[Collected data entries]

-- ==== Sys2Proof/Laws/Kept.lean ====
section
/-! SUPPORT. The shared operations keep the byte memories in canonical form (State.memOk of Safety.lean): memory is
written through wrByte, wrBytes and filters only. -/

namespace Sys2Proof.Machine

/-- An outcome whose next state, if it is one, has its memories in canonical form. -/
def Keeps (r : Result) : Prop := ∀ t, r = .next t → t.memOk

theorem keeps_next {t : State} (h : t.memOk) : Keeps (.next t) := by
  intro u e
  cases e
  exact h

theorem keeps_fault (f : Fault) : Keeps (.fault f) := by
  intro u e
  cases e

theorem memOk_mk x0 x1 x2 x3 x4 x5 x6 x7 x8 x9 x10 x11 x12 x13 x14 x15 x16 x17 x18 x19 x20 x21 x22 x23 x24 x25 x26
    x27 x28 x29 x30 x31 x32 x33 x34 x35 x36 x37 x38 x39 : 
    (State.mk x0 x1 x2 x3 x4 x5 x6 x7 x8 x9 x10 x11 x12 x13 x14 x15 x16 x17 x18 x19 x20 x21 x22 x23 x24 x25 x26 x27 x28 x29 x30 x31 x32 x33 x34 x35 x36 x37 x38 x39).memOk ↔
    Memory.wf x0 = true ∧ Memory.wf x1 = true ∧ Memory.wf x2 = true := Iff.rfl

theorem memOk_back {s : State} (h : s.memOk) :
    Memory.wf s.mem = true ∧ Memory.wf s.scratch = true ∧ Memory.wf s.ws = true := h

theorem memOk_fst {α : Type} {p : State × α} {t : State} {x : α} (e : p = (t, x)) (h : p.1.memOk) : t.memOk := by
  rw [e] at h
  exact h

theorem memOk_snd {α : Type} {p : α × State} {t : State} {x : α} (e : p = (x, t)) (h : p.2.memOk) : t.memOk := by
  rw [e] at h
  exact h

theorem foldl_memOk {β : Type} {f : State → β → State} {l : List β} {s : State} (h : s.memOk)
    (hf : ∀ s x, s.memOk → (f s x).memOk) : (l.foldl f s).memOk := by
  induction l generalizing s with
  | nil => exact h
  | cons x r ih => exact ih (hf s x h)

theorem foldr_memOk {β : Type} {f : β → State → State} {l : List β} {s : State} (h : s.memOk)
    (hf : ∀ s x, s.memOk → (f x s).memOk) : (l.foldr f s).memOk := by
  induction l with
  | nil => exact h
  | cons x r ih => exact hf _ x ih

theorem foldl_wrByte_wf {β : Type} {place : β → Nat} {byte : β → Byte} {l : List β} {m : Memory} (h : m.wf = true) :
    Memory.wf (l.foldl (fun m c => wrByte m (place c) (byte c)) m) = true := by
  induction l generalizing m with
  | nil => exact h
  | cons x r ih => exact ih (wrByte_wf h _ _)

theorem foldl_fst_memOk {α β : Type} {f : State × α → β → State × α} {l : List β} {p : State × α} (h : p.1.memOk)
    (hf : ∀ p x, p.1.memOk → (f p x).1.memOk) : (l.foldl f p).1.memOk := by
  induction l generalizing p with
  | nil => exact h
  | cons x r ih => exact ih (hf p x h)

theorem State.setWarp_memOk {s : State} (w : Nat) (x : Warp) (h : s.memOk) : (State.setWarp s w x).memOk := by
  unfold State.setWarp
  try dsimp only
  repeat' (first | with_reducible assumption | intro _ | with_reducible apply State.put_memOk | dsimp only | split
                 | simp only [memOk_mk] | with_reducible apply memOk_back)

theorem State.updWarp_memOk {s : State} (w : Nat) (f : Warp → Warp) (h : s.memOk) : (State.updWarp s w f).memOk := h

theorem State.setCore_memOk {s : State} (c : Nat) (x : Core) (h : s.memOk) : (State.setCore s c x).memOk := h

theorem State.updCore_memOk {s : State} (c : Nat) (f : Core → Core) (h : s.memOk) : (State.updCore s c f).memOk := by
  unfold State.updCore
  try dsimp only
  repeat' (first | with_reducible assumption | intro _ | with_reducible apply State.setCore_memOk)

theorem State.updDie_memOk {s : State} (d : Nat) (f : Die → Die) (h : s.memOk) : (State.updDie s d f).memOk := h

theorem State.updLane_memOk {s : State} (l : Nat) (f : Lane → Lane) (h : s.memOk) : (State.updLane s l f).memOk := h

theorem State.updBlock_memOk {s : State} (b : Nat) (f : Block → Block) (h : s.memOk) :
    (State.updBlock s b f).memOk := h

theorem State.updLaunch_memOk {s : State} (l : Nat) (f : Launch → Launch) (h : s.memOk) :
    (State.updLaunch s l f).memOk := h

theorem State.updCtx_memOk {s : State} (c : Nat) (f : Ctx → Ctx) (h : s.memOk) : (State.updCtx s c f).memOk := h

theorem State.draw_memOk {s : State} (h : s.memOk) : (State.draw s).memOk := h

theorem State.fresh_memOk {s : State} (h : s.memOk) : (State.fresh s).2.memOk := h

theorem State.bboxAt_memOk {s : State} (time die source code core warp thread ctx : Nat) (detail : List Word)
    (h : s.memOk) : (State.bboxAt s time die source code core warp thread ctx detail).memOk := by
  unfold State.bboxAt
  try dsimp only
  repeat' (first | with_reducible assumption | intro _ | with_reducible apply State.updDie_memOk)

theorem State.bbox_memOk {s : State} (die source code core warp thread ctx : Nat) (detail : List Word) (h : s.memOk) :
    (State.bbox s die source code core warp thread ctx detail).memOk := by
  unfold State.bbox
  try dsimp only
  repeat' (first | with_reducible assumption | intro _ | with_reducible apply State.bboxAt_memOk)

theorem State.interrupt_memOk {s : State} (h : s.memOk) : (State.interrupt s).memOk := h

## DIRECTIONS FOR THIS TASK
Exactly as they appear above, output the lines of the data from the first through the one that contains "canonical form. -/", and only those lines.

## WRITTEN RESPONSE
-- ==== Sys2Proof/Laws/Kept.lean ====
section
/-! SUPPORT. The shared operations keep the byte memories in canonical form (State.memOk of Safety.lean): memory is
written through wrByte, wrBytes and filters only. -/

namespace Sys2Proof.Machine

/-- An outcome whose next state, if it is one, has its memories in canonical form. -/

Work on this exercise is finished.